Isn't the same thing true with the Yongnuo 560 seen here:  Amazon.com: Yongnuo YN-560 Speedlight Flash for Canon and Nikon: Camera & Photo

If I need a receiver, do I have to get one of these too for each flash?  PocketWizard MiniTT1 Radio Slave Transmitter for Nikon 801-143


----------



## Village Idiot

Transmitter = send
Receiver = receive
Transceiver = send & receive

Pocket Wizards send signals to each other or to Pocket Wizard enabled devices, which Canon and Nikon flashes are not. The mini TT is a transmitter. It only sends a signal and is for the camera to send the infromation from the camera to a device than can pick that signal up, translate it and use it. The other devices are transceivers which can transmit and receive signals so they can be used on the camera or one the flash.

You need at least one mini TT transmitter for the camera and a transceiver for each flash or a transceiver for the camera and once for each flash. So no matter what, you need one Pocket Wizard device on the camera to send the signal and one Pocket Wizard device on *each* flash that you want to trigger via Pocket Wizard.

Some devices like sekonic light meters and Profot and Dynalite packs have PW receivers built in.


----------



## jwbryson1

Village Idiot said:


> Transmitter = send
> Receiver = receive
> Transceiver = send & receive
> 
> Pocket Wizards send signals to each other or to Pocket Wizard enabled devices, which Canon and Nikon flashes are not. The mini TT is a transmitter. It only sends a signal and is for the camera to send the infromation from the camera to a device than can pick that signal up, translate it and use it.

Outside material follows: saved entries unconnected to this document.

-- ==== Sys2Proof/Laws/Commands.lean ====
section
/-! SUPPORT. What the ways a command answers can do, said once: a command that waits until it is due, a packet's answer
and its refusal, a word of the Corridor, a command of the whole pair, a bay's completion. -/

set_option Elab.async false
set_option linter.all false

namespace Sys2Proof.Machine


theorem whenDue_pos {c : Prop} [Decidable c] {t s : State} (h : c) : whenDue c t s = .next t := by unfold whenDue; rw [if_pos h]

theorem Completes.of {c : Instr} {s : State} {P : Touch} {e : State → Prop} (hl : LedO P s (exec c s)) (h : ∃ t, exec c s = .next t ∧ e t) :
    Completes c s P e := by
  obtain ⟨t, h1, h2⟩ := h
  exact ⟨t, h1, h2, (hl t h1).only⟩

theorem showReplies_accepted (c : Cpi) : c.showReplies.accepted = c.accepted := rfl
theorem showReplies_replies (c : Cpi) : c.showReplies.replies = c.replies := rfl

theorem packet_filter (c : Cpi) (p : Packet) (l : List Packet) : ({ c with accepted := l.filter (fun q => !(q.binding == p.binding && q.tag == p.tag)) } : Cpi).packet p.binding p.tag p.opcode = none := by
  unfold Cpi.packet
  rw [List.find?_eq_none]
  intro x hx
  have := (List.mem_filter.mp hx).2
  revert this
  cases (x.binding == p.binding) <;> cases (x.tag == p.tag) <;> simp

theorem postReply_accepted (r : Reply) (s : State) : (postReply r s).cpi.accepted = s.cpi.accepted := by
  unfold postReply sendMctp
  dsimp only
  split
  · split
    · rfl
    · split <;> rfl
  · rfl

theorem postReply_stands (r : Reply) (s : State) :
    r ∈ (postReply r s).cpi.replies ∨ ∃ e, r.binding = .mctp e ∧ Output.mctpReply e r.header r.params (r.payload.take 61440) ∈ (postReply r s).out := by
  unfold postReply sendMctp
  dsimp only
  split
  · rename_i e he
    split
    · exact .inl (by simp [showReplies_replies])
    · split
      · exact .inr ⟨e, he, by simp [tallyAdd, emit]⟩
      · exact .inl (by simp [showReplies_replies, emit])
  · exact .inl (by simp [showReplies_replies])

theorem getKey_putKey_self {α : Type} (k : Nat) (a : α) (l : List (Nat × α)) : getKey k (putKey k a l) = some a := by
  induction l with
  | nil => simp [putKey, getKey]
  | cons p l ih =>
    obtain ⟨j, b⟩ := p
    unfold putKey
    split
    · simp [getKey]
    · split
      · simp [getKey]
      · simp [getKey, ih, *]

@[simp] theorem transmit_corr' (n : Nat) (b : CorrBody) (s : State) : (transmit n b s).corr = s.corr := by
  unfold transmit; split <;> (try split) <;> rfl
@[simp] theorem send_answered (b : CorrBody) (s : State) : (send b s).corr.answered = s.corr.answered := by
  unfold send; dsimp only; split
  · rw [transmit_corr']
  · rfl
@[simp] theorem reply_answered (n : Nat) (b : CorrBody) (s : State) : (reply n b s).corr.answered = putKey n b s.corr.answered := by
  simp [reply]

theorem answer_replied (p : Packet) (st : Status) (d params payload : Bytes) (s : State) :
    Replied p st (if st = .ok then params else []) (if st = .ok then payload else []) (answer p st d params payload s) := by
  have hf := packet_filter s.cpi p s.cpi.accepted
  unfold Cpi.packet at hf
  unfold answer
  dsimp only
  by_cases hp : p.binding = .peer
  · rw [if_pos hp]
    refine ⟨?_, fun _ => ⟨_, by rw [reply_answered]; exact getKey_putKey_self _ _ _⟩, fun h => absurd hp h⟩
    unfold Cpi.packet
    simp only [reply_cpi]
    exact hf
  · rw [if_neg hp]
    refine ⟨?_, fun h => absurd h hp, fun _ => ⟨_, rfl, rfl, rfl, rfl, rfl, postReply_stands _ _⟩⟩
    unfold Cpi.packet
    rw [postReply_accepted]
    split <;> exact hf

@[simp] theorem changed_replied (p : Packet) (params : Bytes) (s : State) : Replied p .ok params [] (changed p params s) := answer_replied p .ok _ params [] _
@[simp] theorem answered_replied (p : Packet) (params payload : Bytes) (s : State) : Replied p .ok params payload (answered p params payload s) :=
  answer_replied p .ok _ params payload _
@[simp] theorem refuse_replied (p : Packet) (st : Status) (d : Bytes) (s : State) : Replied p st [] [] (refuse p st d s) := by
  have := answer_replied p st d [] [] s
  unfold refuse
  simpa using this
end Sys2Proof.Machine
namespace Sys2Proof.Machine

theorem onWord_next {b : CorrBody} {f : State → State} {s : State} (h : s.drops b = false) : onWord b f s = .next (f (tallyAdd 0x0D 1 1 s)) := by
  have : (tallyAdd 0x0D 1 1 s).drops b = false := by simpa [State.drops] using h
  unfold onWord
  simp only [this]
  rfl

theorem onMessage_next {n : Nat} {b : CorrBody} {f : State → State} {s : State} (h : s.drops b = false) (h2 : getKey n s.corr.answered = none) :
    onMessage n b f s = .next (f (tallyAdd 0x0D 1 1 s)) := by
  have : (tallyAdd 0x0D 1 1 s).drops b = false := by simpa [State.drops] using h
  unfold onMessage
  simp [this, h2]

theorem pairWide_ok {p : Packet} {peer : PeerAnswer} {f : State → State} {s : State} (h : s.paired = true → peer.status = .ok)
    (ha : s.awaitsAlone = false := by assumption) : pairWide p peer f s = f (pairBase p s) := by
  unfold pairWide pairBase
  dsimp only
  split
  · rename_i hp; rw [if_pos (h hp.1)]
  · rw [if_neg (by simp [ha])]

theorem pairBase_led {P : Touch} {s t : State} (p : Packet) (h : Led P s t) (hw : Touch.within { trust := true, tally := true, corr := true, out := true } P = true) :
    Led P s (pairBase p t) := by
  refine Led.lift h hw ?_
  unfold pairBase
  refine Led.ite (fun _ => settleNumber_led _ (send_led _ (.refl _ _) rfl) rfl) (fun _ => .refl _ _)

The other devices are transceivers which can transmit and receive signals so they can be used on the camera or one the flash.
> 
> You need at least one mini TT transmitter for the camera and a transceiver for each flash or a transceiver for the camera and once for each flash. So no matter what, you need one Pocket Wizard device on the camera to send the signal and one Pocket Wizard device on *each* flash that you want to trigger via Pocket Wizard.
> 
> Some devices like sekonic light meters and Profot and Dynalite packs have PW receivers built in.



THANK YOU!!!!  That was the most lucid explanation I have received to date.  I really appreciate it!!  I get it now.  Only take 100 tries with me.


----------



## Big Mike

> Doesn't it send a signal to my SB-700, so I don't need an extra receiver to trigger the flash off camera?


No.  You need two PW units.


----------



## 2WheelPhoto

you're going to love the pocketwizards!

here's a quick video on two of them I use these and the PWII's.  But these TT types will allow all the functionality of you TTL SB700.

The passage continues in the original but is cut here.